> _PROBLEM REQUIREMENTS_
Check every line below for the word "stands" and show those that hold it.

* * * * * * * * *

/-- A port as reset leaves it (R104): nothing locked, no offset learned, MASKED shown. -/
def Port.idle : Port :=
  { cdr := false, code := false, framed := false, aligned := false, needsAlign := false, goodRun := 0, badRun := 0,
    placedRun := 0, fifo := [], window := none, pendingD := none, reenter := false, adaptForced := false,
    adaptWindows := 0, sendAt := none, pulse := none, displaced := [], lastStatus := 6, shown := none,
    downlink := none, orbFlag := false, orbRise := none, noticed := false, presented := none }

/-- An item of the recorder's intake, or the content of a record (R412, R415). -/
structure Event where
  severity : Nat
  area : Nat
  unit : Nat
  code : Nat
  repeats : Nat
  synthetic : Bool
  mtValid : Bool
  mtFirst : Nat
  mtLast : Nat
  upMs : Nat
  detail : Bytes
deriving DecidableEq, Repr

/-- A record held in a slot of the buffer (R412, R419); pseq is PSEQ, 0 for a record without a keeper copy's number. -/
structure Record where
  slot : Nat
  seq : Nat
  gen : Nat
  pseq : Nat
  persisted : Bool
  ev : Event
deriving DecidableEq, Repr

/-- The event recorder (R412 to R422). -/
structure Recorder where
  /-- The intake FIFO, oldest first, at most 64 items (R415). -/
  intake : List Event
  /-- The records held, by ascending SEQ (R419). -/
  held : List Record
  /-- GEN of each slot (R412), counted in held records and in empty slots alike; unlisted 0. -/
  gens : SMap Nat
  /-- The next SEQ (R413). -/
  seqNext : Nat
  /-- The pending lost count and the MT of the first drop (R417). -/
  lost : Nat
  lostMt : Nat
  /-- The next PSEQ (R420). -/
  pseqNext : Nat
  /-- FATAL records that wait for the keeper as they were when queued, at most 16 (R420). -/
  copies : List Record
  /-- When a copy was last written, in microseconds of UPTIME (R420). -/
  refreshed : Nat
deriving DecidableEq, Repr

/-! The memory layer. -/

/-- A stored word (R289): DATA, CHECK and the three VALID cells; the word of an invalidated bank is all zero. -/
structure StoredWord where
  data : BitVec 64
  check : BitVec 8
  valid : BitVec 3
deriving DecidableEq, Repr

/-- A word that has not been written since its bank was invalidated (R292). -/
def StoredWord.invalid : StoredWord := { data := 0, check := 0, valid := 0 }

/-- Who a request at a bank comes from (R105): a District on one of its channels, the Quarter's extraction unit, a requester
that enters through the Plaza, the memory scrubber or the BIST engine; the store writer acts in store cycles alone. -/
inductive Requester
  | district (d chan : Nat)
  | extraction (quarter : Nat)
  | plaza (m : Master)
  | scrubber
  | bist
deriving DecidableEq, Repr

/-- A request that waits at a bank (R11, R106): its requester, the request, its number in
the issue order of its channel, its TAG, and its losses in a row. -/
structure Waiting where
  src : Requester
  req : MemRequest
  order : Nat
  tag : Nat
  losses : Nat
deriving DecidableEq, Repr

/-- An answer on its way to a requester (R160, R162): the TAG of a Plaza request, data, ERRC, and TSTATUS of a time-addressed request. -/
structure Answer where
  tag : Nat
  data : BitVec 128
  errc : Nat
  tstatus : Nat
deriving DecidableEq, Repr

/-- The answers of one channel, or of one requester over the Plaza at one bank, kept in issue order (R34, R160): how many
requests were issued and answered, the answers that wait for their turn by issue number, and the last one delivered. -/
structure Lane where
  issued : Nat
  delivered : Nat
  done : SMap Answer
  bus : Option Answer
  /-- The answers delivered, by the fabric cycle in which each stands on the bus, those of cycles that have run left out. -/
  seen : SMap Answer
deriving DecidableEq, Repr

/-- A channel on which nothing was issued. -/
def Lane.idle : Lane := { issued := 0, delivered := 0, done := [], bus := none, seen := [] }

/-- The fixed bus of a District's channel (R160): how many C0 requests were issued, their answers in the order of the
requests, none while the bank has not answered, and the last one delivered. -/
structure FixedBus where
  issued : Nat
  wait : List (Nat × Option Answer)
  bus : Option Answer
  /-- The fabric cycles in which answers stand on the bus, each with the number of its request and the answer once the bank has
  given it; those of cycles that have run are left out. -/
  due : SMap (Nat × Option Answer)
deriving DecidableEq, Repr

/-- What a row held before a local write that is not visible yet (R32): the memory cycle of the write's grant where a command
names it, whether a crossing has begun since, the row, and its two words. -/
structure PriorRow where
  cycle : Option Nat
  passed : Bool
  row : Nat
  low : StoredWord
  high : StoredWord
deriving DecidableEq, Repr

/-- A bank port (R105 to R125). -/
structure BankPort where
  /-- Requests that wait, in order of arrival. -/
  waiting : List Waiting
  /-- Store writes that wait for a store cycle (R107): row and data, oldest first. -/
  stores : List (Nat × BitVec 128)
  /-- A sleep held until the wake in progress and its stalled accesses are done (R123). -/
  sleepHeld : Bool
  /-- Requests that stalled on the wake and have not been granted yet (R123). -/
  stalled : Nat
  /-- The rows of local writes that are not visible yet, as they were before, oldest first (R32). -/
  prior : List PriorRow
deriving DecidableEq, Repr

/-- A bank port with nothing waiting. -/
def BankPort.idle : BankPort := { waiting := [], stores := [], sleepHeld := false, stalled := 0, prior := [] }

/-- A stripe of a ring (R112, R115): base and fill, and whether it is in service. -/
structure Stripe where
  base : Nat
  fill : Nat
deriving DecidableEq, Repr

/-- A Quarter's ring (R112 to R120); RING_STATE and the sizes are registers. -/
structure Ring where
  /-- The local banks of the ring, first and number, as enabled (R112). -/
  first : Nat
  banks : Nat
  /-- Stripes that were opened, by number, with base and fill (R115); an unlisted stripe has fill 0. -/
  stripes : SMap Stripe
  /-- The stripe under write and what it held before (R115, R120). -/
  cur : Option Nat
  prevBase : Nat
  prevFill : Nat
  /-- The first crossing that recording takes (R115). -/
  start : Nat
  /-- An MT step asks for a new stripe at the next allocation (R117). -/
  stepped : Bool
  /-- The 8 most recent MT steps, first and last value stepped over, newest first (R120). -/
  steps : List (Nat × Nat)
  /-- Stripes passed over as out of service (R118). -/
  out : List Nat
  /-- The first crossing of the starved span in progress (R119). -/
  starvedFrom : Option Nat
  /-- The 8 most recent finished starved spans, newest first (R119). -/
  spans : List (Nat × Nat)
deriving DecidableEq, Repr

/-- A ring that is off. -/
def Ring.off : Ring :=
  { first := 0, banks := 0, stripes := [], cur := none, prevBase := 0, prevFill := 0, start := 0, stepped := false,
    steps := [], out := [], starvedFrom := none, spans := [] }

/-- What moves onto or off a spare in a Quarter (R307): the local bank, the spare, whether it returns to its original
location, and the words copied as poison so far. -/
structure Move where
  bank : Nat
  spare : Nat
  back : Bool
deriving DecidableEq, Repr

/-- The memory layer's engines (R127, R294, R300, R304, R307, R310). -/
structure MemoryEngines where
  /-- The cause of the wipe in progress, the last one that came (R128). -/
  wipeCause : Nat
  /-- The places of banks, as 66q + place, that a wipe has filled with zero words under fresh check bits (R128): their unlisted
  words read so. -/
  zeroed : List Nat
  /-- Repair lists, by Quarter: local bank × 32768 + word address, oldest first, at most 16, each with whether an uncorrectable
  read listed it (R294, R296). -/
  repairs : SMap (List (Nat × Bool))
  /-- The scrubbers' places, by Quarter: row × 64 + local bank of the next read (R300). -/
  places : SMap Nat
  /-- The passes each Quarter's scrubber has completed, how long its last one took, and when its present one began, in
  microseconds of UPTIME (R300). -/
  passes : SMap Nat
  passTook : SMap Nat
  passFrom : SMap Nat
  /-- The retirement table's slots, by slot number (R493); an unlisted slot is free. -/
  retired : SMap Nat
  /-- Changes of the table whose keeper write is not complete: slot and new content (R304, R493). -/
  retiring : List (Nat × Nat)
  /-- Moves in progress, by Quarter (R307). -/
  moves : SMap Move
  /-- The flip mask that is armed, as it stood when FLIP_ARM was written: bank, DATA and CHECK (R310). -/
  flip : Option (Nat × BitVec 64 × BitVec 8)
deriving DecidableEq, Repr

/-! Districts, planes and Underpasses. -/

/-- What a plane's frames set for its District where a rule of the manual reads it; the mapping onto frame bits is not
published (R134), so the load takes these values from the frames by an uninterpreted function and keeps them as data. -/
structure PlaneUser where
  /-- MODE = BANKED, per flip-flop in the layout of R183 (R134). -/
  banked : BitVec 65536
  /-- INIT, per flip-flop (R134). -/
  init : BitVec 65536
  /-- The driver enables of the plane's own Underpass ends (R142). -/
  upEnds : BitVec 1024
  /-- F_CLOSE in MHz (R137). -/
  fClose : Nat
deriving DecidableEq, Repr

/-- A plane (R165): its state by the codes of PLANES, what its frames set, its bank schedule (R190, R494), and whether the
load or Inner Port writing in progress judged it in service (R166). -/
structure Plane where
  state : Nat
  user : PlaneUser
  c0Banks : BitVec 64
  c0Write : BitVec 64
  rewrite : Bool
  /-- LOADING, and no frame of it has been written yet: its District goes on with what it held (R138, R179). -/
  untouched : Bool
deriving DecidableEq, Repr

/-- A plane that holds no configuration. -/
def Plane.empty : Plane :=
  { state := 0, user := { banked := 0, init := 0, upEnds := 0, fClose := 0 }, c0Banks := 0, c0Write := 0, rewrite := false, untouched := false }

/-- A District (R138, R168 to R182). -/
structure District where
  /-- The current context (R168). -/
  ctx : Nat
  /-- The open CTX_SWITCH windows performed on the District, by entry of the active table (R168, R169). -/
  windows : List Nat
  /-- The orbit of the scheduled base-context change (R175). -/
  baseAt : Option Nat
  /-- The base context fixed by the SETTINGS of a global image, which waits for release stage 1 (R175). -/
  baseByImage : Option Nat
  /-- Stopped by a fabric freeze (R378). -/
  frozen : Bool
  /-- Stopped for an active-plane rewrite or a repair (R179). -/
  stopped : Bool
  /-- Planes whose failed load or repair keeps the District stopped until a load of them succeeds (R278, R326). -/
  stuck : List Nat
  /-- Release stage 1 has been taken: clock enable on, outputs enabled, inputs unmasked (R179). -/
  released : Bool
  /-- WE_HELD (FABRIC_STATUS). -/
  weHeld : Bool
  /-- RESET_HELD (FABRIC_STATUS). -/
  resetHeld : Bool
  /-- The contexts whose planes have been written since the last release (R174). -/
  written : List Nat
  /-- The release stage pending, 1 to 3, and the crossing from which its spacing counts, none until the time base is ALIGNED (R179). -/
  stage : Option (Nat × Option Nat)
  /-- The first crossing of the present uninterrupted running in one context (R176); the model's own. -/
  since : Nat
  /-- The windows that named a plane not loaded in this orbit, by entry and first crossing, each with its ERROR record written
  (R169). -/
  notLoaded : List (Nat × Nat)
  /-- DRAM_UNCORR_SEEN (FABRIC_STATUS). -/
  dramSeen : Bool
  /-- MEM_ALERT with MEM_ALERT_BANK, the last raised (R298). -/
  memAlert : Option Nat
deriving DecidableEq, Repr

/-- A District as reset leaves it (R164, R184): not clocked, resets and write enables held, Bollards held and masked. -/
def District.held : District :=
  { ctx := 0, windows := [], baseAt := none, baseByImage := none, frozen := false, stopped := false, stuck := [],
    released := false, weHeld := true, resetHeld := true, written := [], stage := none, since := 0, notLoaded := [],
    dramSeen := false, memAlert := none }

/-- The contention guard of an Underpass that is latched off, or was within 16 orbits (R144, R145). -/
structure Guard where
  /-- Both drivers latched off. -/
  off : Bool
  /-- A second contention within 16 orbits of a re-enable keeps it off (R145). -/
  keptOff : Bool
  /-- UP_CLEAR has allowed the re-enable (R145). -/
  cleared : Bool
  /-- The frames that have not verified yet, as plane and frame (R144, R145). -/
  frames : List (Nat × Nat)
  /-- The orbit of the last re-enable (R145). -/
  enabledAt : Option Nat
  /-- The crossing of the contention in force, from which decisions are markers (R146). -/
  since : Nat
deriving DecidableEq, Repr

/-! The fabric's registers. -/

/-- A Tally tile (R152 to R157): what its input register captured in the last cycles, newest first, which is what its input
register and pipelines hold; the accumulators, OVF of their last results and STICKY_OVF; and the merged sets, newest first. -/
structure Tile where
  line : List (BitVec 768)
  acc0 : BitVec 48
  acc1 : BitVec 48
  ovf0 : Bool
  ovf1 : Bool
  sticky0 : Bool
  sticky1 : Bool
  merged : List (List (BitVec 32))
deriving DecidableEq, Repr

/-- A tile that has captured nothing. -/
def Tile.rest : Tile :=
  { line := [], acc0 := 0, acc1 := 0, ovf0 := false, ovf1 := false, sticky0 := false, sticky1 := false, merged := [] }

/-- The ports of a District RAM block (R147 to R150): the output of each, 72 bits with CORR and UNCORR above, what the optional
output registers hold, and the count of the last cycle, which port B does not see yet: first cell, width and old value. -/
structure RamPorts where
  outA : BitVec 74
  outB : BitVec 74
  regA : BitVec 74
  regB : BitVec 74
  counted : Option (Nat × Nat × Nat)
deriving DecidableEq, Repr

/-- Ports that have read nothing. -/
def RamPorts.rest : RamPorts := { outA := 0, outB := 0, regA := 0, regB := 0, counted := none }

/-- The registers of the logic layers beside flip-flops and District RAM content (R136, R139 to R142, R152, R178). -/
structure Fabric where
  /-- The fabric cycles of the present crossing that have been run: what the registers present is of the cycle at this phase. -/
  phase : Nat
  /-- The fabric cycles since reset; the model's own. -/
  cycle : Nat
  /-- The count of the free values of the present crossing; the model's own. -/
  draw : Nat
  /-- Hop registers of Lanes and Avenues, by District (R139). -/
  hops : SMap (BitVec 458752)
  /-- Boulevard registers, by District (R140). -/
  boulevards : SMap (BitVec 3072)
  /-- Hop registers of Underpass ends, by District (R142). -/
  upHops : SMap (BitVec 1024)
  /-- Bollard registers, by receiving District (R141). -/
  bollards : SMap (BitVec 23552)
  /-- The values last passed by the Bollards and the Underpass cells into a District, and the PARK settings of the cycles in which
  they passed them, two bits each (R178). -/
  passed : SMap (BitVec 24576)
  parks : SMap (BitVec 49152)
  /-- The context that governed each District in the cycle before (R178). -/
  ran : SMap Nat
  /-- Tally tiles, by tile 32d + t (R131). -/
  tiles : SMap Tile
  /-- The words last taken for the pins of a side-street pair in SS_MODE 5 (R370): FIO_OUT_P, FIO_OUT_N in bits 15:8, FIO_OE_P and
  FIO_OE_N. -/
  fio : SMap (BitVec 18)
  /-- The cycle in which the first row of a pop stands on a District's queue port (R229). -/
  poppedAt : SMap Nat
  /-- District RAM ports, by block 64d + k (R131). -/
  ramPorts : SMap RamPorts
  /-- What protected reads of the cycles that have run found, by District: corrections, and the rows read wrong by block; reported as
  soon as the cycles have run (R149). -/
  found : List (Nat × Nat × List (Nat × Nat))
deriving DecidableEq, Repr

* * * * * * * * *

> _RESPONSE TO THE EXERCISE_
  /-- The answers delivered, by the fabric cycle in which each stands on the bus, those of cycles that have run left out. -/
  /-- The cycle in which the first row of a pop stands on a District's queue port (R229). -/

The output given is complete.